View CaptainKlutz's profile

CaptainKlutz

4888 posts in 2734 days


#8 posted 09-29-2019 11:52 PM

Ok, did some research:
http://www.ryntovt.com/ru/

Translated version if you need it:
https://translate.google.com/translate?hl=en&sl=auto&tl=en&u=http%3A%2F%2Fryntovt.com

If you look through all the production photos, you can see the are using a mix of real wood and wood veneer.
The also have access to some cool rustic blue stained pine veneer:

I now believe each design has different mix of production methods to create the illusion of log in a board. Some embedded wood, others veneer matching a embedded wood pieces.

They have a contact email on the main site, email and ask them?
:-)

-- If it wasn't for bad luck, I wouldn't have no luck at all, Doom, despair, agony on me… - Albert King - Born Under a Bad Sign released 1967

View QuangFromCalgary's profile

QuangFromCalgary

44 posts in 4238 days


#9 posted 09-30-2019 01:29 AM

So this is real. I thought this like of work is from outer space.
Here is the youtube video. It is not in English, so I don’t understand the word he is saying. BUT IT IS REAL… :)

https://www.youtube.com/watch?v=CbzYJ2fy0ts

View Madmark2's profile

Madmark2

3093 posts in 1828 days


#10 posted 09-30-2019 03:52 AM

Did any one else notice the lump of glue squeeze out and bad joint on the left table leg in the long shot? You can’t sand veneer.

Also the end grain and face grain don’t exactly match in the first pic – looks veneered.

My guess is CNC and lots of wood filler.

M

-- The hump with the stump and the pump!

View DS's profile

DS

3951 posts in 3660 days


#11 posted 09-30-2019 06:29 PM

The ends of the planks are face grain – these start with a plywood miterfolded box.

Then, it looks like they sliced a thin cookie of the end of the log and inlaid it in the plywood.
A slice from the split log inlaid on the top and there you have it.

-- "Hard work is not defined by the difficulty of the task as much as a person's desire to perform it.", DS

View Phil32's profile

Phil32

1585 posts in 1143 days


#12 posted 09-30-2019 07:31 PM

We live in a time of amazing deceptions, but they are still deceptions.

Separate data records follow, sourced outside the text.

theorem waitsKept_engineFails : WaitsKept s (s.engineFails n page) :=
  (((waitsKept_reqsFail s n page).trans (waitsKept_copyFails ..)).trans (waitsKept_collsFail ..)).trans (waitsKept_xfersFail ..)

end

/-! ### A bundle whose walk has ended (R246) -/

section
variable {c : Core} {x : BitVec 16} {page va : Nat} {rd wr : Bool}

theorem walked_num (c : Core) (x : BitVec 16) (page : Nat) (e : Option (W64 × Nat)) : (c.walked x page e).num = c.num := by
  unfold Core.walked
  split_ifs
  · rfl
  · split <;> rfl

theorem waitsFor_of_wait (hctx : c.ctx = x) (hwalk : c.walk = .wait va rd wr) (hpage : va / 65536 = page) :
    c.waitsFor x page = true := by
  simp [Core.waitsFor, hctx, hwalk, hpage]

theorem walked_none_of_wait (hctx : c.ctx = x) (hwalk : c.walk = .wait va rd wr) (hpage : va / 65536 = page) :
    c.walked x page none = { c with walk := .fault va rd wr } := by
  simp [Core.walked, waitsFor_of_wait hctx hwalk hpage, hwalk]

theorem walked_some_of_wait (hctx : c.ctx = x) (hwalk : c.walk = .wait va rd wr) (hpage : va / 65536 = page) (e : W64 × Nat) :
    c.walked x page (some e) = { c.fillTlb (65536 * page) e.1 e.2 with walk := .none } := by
  simp [Core.walked, waitsFor_of_wait hctx hwalk hpage]

theorem walked_of_fault (hwalk : c.walk = .fault va rd wr) (e : Option (W64 × Nat)) : c.walked x page e = c := by
  simp [Core.walked, Core.waitsFor, hwalk]

end

/-! ### A walk without a leaf (R245, R246) -/

/-- What a walk of a page that ends without a leaf does at one core: its units fail there, its bundle has its fault. -/
def failAt (x : BitVec 16) (page : Nat) (t : State) (m : Nat) : State :=
  (t.engineFails m page).onCore m fun k => k.walked x page none

section
variable {x : BitVec 16} {page n va : Nat} {rd wr : Bool}

theorem failAt_mem (t : State) (m : Nat) : (failAt x page t m).mem = t.mem := by
  obtain ⟨hmem, -⟩ := onCore_frame (t.engineFails m page) m fun k => k.walked x page none
  exact hmem.trans (waitsKept_engineFails t m page).mem

theorem failAt_ne (t : State) {m : Nat} (h : n ≠ m) : WaitKept (t.core n) ((failAt x page t m).core n) := by
  rw [failAt, core_onCore_ne _ (fun c => walked_num c x page none) h]
  exact (waitsKept_engineFails t m page).core n

/-- The core itself, if it is there. -/
theorem failAt_self {t : State} (h : (t.core n).walk ≠ .none) :
    (failAt x page t n).core n = ((t.engineFails n page).core n).walked x page none := by
  have hwalk := ((waitsKept_engineFails t n page).core n).walk
  exact core_onCore_hasCore (fun c => walked_num c x page none) (hasCore_of_walk (by rwa [hwalk]))

theorem failAt_fault {t : State} (h : (t.core n).walk = .fault va rd wr) (m : Nat) :
    ((failAt x page t m).core n).walk = .fault va rd wr := by
  by_cases hn : n = m
  · subst hn
    have hwalk := ((waitsKept_engineFails t n page).core n).walk.trans h
    rw [failAt_self (by simp [h]), walked_of_fault hwalk, hwalk]
  · exact (failAt_ne t hn).walk.trans h

theorem failAt_wait {t : State} (hctx : (t.core n).ctx = x) (hwalk : (t.core n).walk = .wait va rd wr) (hpage : va / 65536 = page) :
    ((failAt x page t n).core n).walk = .fault va rd wr := by
  have hkept := (waitsKept_engineFails t n page).core n
  rw [failAt_self (by simp [hwalk]), walked_none_of_wait (hkept.ctx.trans hctx) (hkept.walk.trans hwalk) hpage]

theorem failAll_mem (l : List Nat) (t : State) : (l.foldl (failAt x page) t).mem = t.mem := by
  induction l generalizing t with
  | nil => rfl
  | cons m l ih => exact (ih _).trans (failAt_mem t m)

theorem failAll_fault (l : List Nat) {t : State} (h : (t.core n).walk = .fault va rd wr) :
    ((l.foldl (failAt x page) t).core n).walk = .fault va rd wr := by
  induction l generalizing t with
  | nil => exact h
  | cons m l ih => exact ih (failAt_fault h m)

/-- The bundle of every core among them that waits for the page has its fault. -/
theorem failAll_wait {l : List Nat} (hn : n ∈ l) {t : State} (hctx : (t.core n).ctx = x) (hwalk : (t.core n).walk = .wait va rd wr)
    (hpage : va / 65536 = page) : ((l.foldl (failAt x page) t).core n).walk = .fault va rd wr := by
  induction l generalizing t with
  | nil => nomatch hn
  | cons m l ih =>
    by_cases hm : n = m
    · subst hm
      exact failAll_fault l (failAt_wait hctx hwalk hpage)
    · have hkept := failAt_ne (x := x) (page := page) t hm
      exact ih ((List.mem_cons.mp hn).resolve_left hm) (hkept.ctx.trans hctx) (hkept.walk.trans hwalk)

end

/-! ### Page walks (R245, R246, R250) -/

/-- The cores of a context on a die. -/
def coresOn (s : State) (d : Nat) (x : BitVec 16) : List Nat :=
  (List.range 264).filter fun m => (s.core m).die == d && (s.core m).ctx == x

/-- A die without one of its walks. -/
def withoutWalk (w : BitVec 16 × Nat) (d : Die) : Die := { d with walks := d.walks.filter fun y => y != w }

section
variable {s : State} {n : Nat} {x : BitVec 16} {page : Nat}

theorem mem_coresOn {d m : Nat} (hm : m < 264) (hdie : (s.core m).die = d) (hctx : (s.core m).ctx = x) : m ∈ coresOn s d x :=
  List.mem_filter.mpr ⟨List.mem_range.mpr hm, by simp [hdie, hctx]⟩

theorem nodup_coresOn (s : State) (d : Nat) (x : BitVec 16) : (coresOn s d x).Nodup := List.nodup_range.filter _

theorem not_mem_withoutWalk (w : BitVec 16 × Nat) (d : Die) : w ∉ (withoutWalk w d).walks := by
  simp [withoutWalk]

theorem lt_dies_of_walk {d : Nat} {w : BitVec 16 × Nat} (h : w ∈ (s.die d).walks) : d < s.dies.length := by
  by_contra hd
  rw [State.die, List.getD_eq_default _ _ (not_lt.mp hd)] at h
  exact List.not_mem_nil h

/-- A walk taken off a die is on it no more. -/
theorem not_mem_walks_onDie {w : BitVec 16 × Nat} {f : Die → Die} (hf : ∀ d, w ∉ (f d).walks) (s : State) (d : Nat) :
    w ∉ ((s.onDie d f).die d).walks := by
  by_cases hd : d < s.dies.length
  · rw [die_onDie hd]
    exact hf _
  · rw [State.die, State.onDie_dies, List.set_eq_of_length_le (not_lt.mp hd), List.getD_eq_default _ _ (not_lt.mp hd)]
    exact List.not_mem_nil

theorem pageWalk_happens (hwalk : s.walkOf n = some (x, page)) : Happens (.pageWalk n) s
    (if (x, page) ∈ (s.die (s.core n).die).walks.take 64 then
      if s.chansHold (s.walkReads (s.core n).die (x, page)) = true then s.askReclaim (s.walkReads (s.core n).die (x, page))
      else s.walkEnds (s.core n).die x page
    else s) := by
  refine congrArg Host.Outcome.next ?_
  simp only [hwalk, Bool.not_eq_true', ← Bool.not_eq_true, List.contains_iff_mem, ite_not]

theorem walkEnds_none {d : Nat} (h : s.lookup d x (65536 * page) = none) : s.walkEnds d x page =
    ((coresOn s d x).foldl (failAt x page) s).onDie d (withoutWalk (x, page)) := by
  simp only [State.walkEnds, h]
  rfl

theorem walkEnds_migrating {d b : Nat} {e : W64} (h : s.lookup d x (65536 * page) = some (e, b)) (hmig : pteMig e = true) :
    s.walkEnds d x page = s := by
  simp only [State.walkEnds, h, hmig, if_true]

/-- What a die gets of a leaf that a walk found: an entry where it holds none for the page. -/
def withLeaf (s : State) (d : Nat) (x : BitVec 16) (page : Nat) (e : W64) (b : Nat) (k : Die) : Die :=
  if (s.dieTlb d x (65536 * page)).isSome then withoutWalk (x, page) k
  else (withoutWalk (x, page) k).fillTlb x (65536 * page) e b

theorem walkEnds_some {d b : Nat} {e : W64} (h : s.lookup d x (65536 * page) = some (e, b)) (hmig : pteMig e = false) :
    s.walkEnds d x page = ((coresOn s d x).foldl (fun t m => t.onCore m fun k => k.walked x page (some (e, b))) s).onDie d
      (withLeaf s d x page e b) := by
  simp only [State.walkEnds, h, hmig, Bool.false_eq_true, if_false]
  rfl

theorem not_mem_withLeaf (d : Nat) (e : W64) (b : Nat) (k : Die) : (x, page) ∉ (withLeaf s d x page e b k).walks := by
  unfold withLeaf
  split_ifs <;> exact not_mem_withoutWalk (x, page) k

/-- A walk without a leaf: the bundles that wait for the page have its fault (R245, R246). -/
theorem walkEnds_faults {d : Nat} (h : s.lookup d x (65536 * page) = none) : let t := s.walkEnds d x page
    t.mem = s.mem ∧ (x, page) ∉ (t.die d).walks ∧ ∀ m < 264, (s.core m).die = d → (s.core m).ctx = x → ∀ va rd wr,
      (s.core m).walk = .wait va rd wr → va / 65536 = page → (t.core m).walk = .fault va rd wr := by
  rw [walkEnds_none h]
  exact ⟨failAll_mem .., not_mem_walks_onDie (not_mem_withoutWalk _) _ d, fun m hm hdie hctx va rd wr hwalk hpage =>
    failAll_wait (mem_coresOn hm hdie hctx) hctx hwalk hpage⟩

/-- A walk with a leaf: the translation buffers of the cores that wait for the page and of the die hold it (R246). -/
theorem walkEnds_fills {d b : Nat} {e : W64} (h : s.lookup d x (65536 * page) = some (e, b)) (hmig : pteMig e = false)
    (hd : d < s.dies.length) : let t := s.walkEnds d x page
    t.mem = s.mem ∧ (x, page) ∉ (t.die d).walks ∧
    (∀ m < 264, (s.core m).die = d → (s.core m).ctx = x → ∀ va rd wr, (s.core m).walk = .wait va rd wr → va / 65536 = page →
      t.core m = { (s.core m).fillTlb (65536 * page) e b with walk := .none }) ∧
    (s.dieTlb d x (65536 * page) = none → (t.die d).tlb = ((s.die d).fillTlb x (65536 * page) e b).tlb) := by
  have hnum : ∀ c : Core, (c.walked x page (some (e, b))).num = c.num := fun c => walked_num c x page _
  obtain ⟨hmem, hdies⟩ := foldl_onCore_frame (f := fun k => k.walked x page (some (e, b))) (coresOn s d x) s
  rw [walkEnds_some h hmig]
  refine ⟨hmem, not_mem_walks_onDie (not_mem_withLeaf d e b) _ d, fun m hm hdie hctx va rd wr hwalk hpage => ?_, fun htlb => ?_⟩
  · have hthere : HasCore s m := hasCore_of_walk (by simp [hwalk])
    refine (core_foldl_onCore_of_hasCore hnum (nodup_coresOn s d x) hthere).trans ?_
    rw [if_pos (mem_coresOn hm hdie hctx), walked_some_of_wait hctx hwalk hpage]
  · rw [die_onDie (by rwa [hdies]), withLeaf, htlb, State.die, hdies]
    rfl

end

/-! ### Invalidations and migrations (R247, R255) -/

section
variable {s : State}

theorem invalidation_happens (x : BitVec 16) (va z : Nat) : Happens (.invalidation x va z) s
    (if s.openIn x va (va + z) = true then s else s.dropTlb x va (va + z)) := rfl

/-- What is left of a list of translations holds none of the range. -/
theorem not_hits_of_mem {l : List Tlb} {x : BitVec 16} {lo hi : Nat} {e : Tlb} (h : e ∈ l.filter fun t => !t.hits x lo hi) :
    e.hits x lo hi = false := by
  simpa using (List.mem_filter.mp h).2

/-- No translation buffer holds an entry of a range that was dropped (R247). -/
theorem dropTlb_not_hits (s : State) (x : BitVec 16) (lo hi : Nat) : let t := s.dropTlb x lo hi
    (∀ e ∈ t.me.utlb, e.hits x lo hi = false) ∧ (∀ k ∈ t.rest, ∀ e ∈ k.utlb, e.hits x lo hi = false) ∧
    ∀ d ∈ t.dies, ∀ e ∈ d.tlb, e.hits x lo hi = false := by
  refine ⟨fun e he => not_hits_of_mem he, fun k hk e he => ?_, fun d hd e he => ?_⟩
  · obtain ⟨c, -, rfl⟩ := List.mem_map.mp hk
    exact not_hits_of_mem he
  · obtain ⟨c, -, rfl⟩ := List.mem_map.mp hd
    exact not_hits_of_mem he

variable {i : BitVec 16} {va frame tier : Nat} {x : Ctx} {a : PAddr}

-- You know, this site doesn't require woodworking skills, but you should know how to write.

View DRWard's profile

DRWard

22 posts in 918 days


#13 posted 09-30-2019 08:46 PM

While I am not interested in trying this myself, I think it is an interesting design concept. Moreover, while I would not want a room full of furniture based on these designs, a small piece would be certain to draw a lot conversation and curiosity.

-- Donn, North Carolina

View tomd's profile

tomd

2222 posts in 5010 days


#14 posted 10-01-2019 12:12 AM

I think this is a very nice display of veneer inlaying.

-- Tom D

View WoodenDreams's profile

WoodenDreams

1432 posts in 1151 days


#15 posted 10-01-2019 04:21 AM

The bottom pics with the burnt mark lines is ‘Electro Fractal’ wood burning. We have a guy in town that goes to flea markets and craft shows that sells his work, he sells primarily wood wall hangings and small crates with multiple lightening strikes burnt into wood. Sort of neat. We also have a furniture store in town that sells imitation cedar chests. If you look closely at those chests that they sell. It’s actually a glued on, thin picture on MDF board. Just like the cheap MDF furniture you see in stores, with the imitation wood look. People buy them not knowing it’s department store MDF furniture.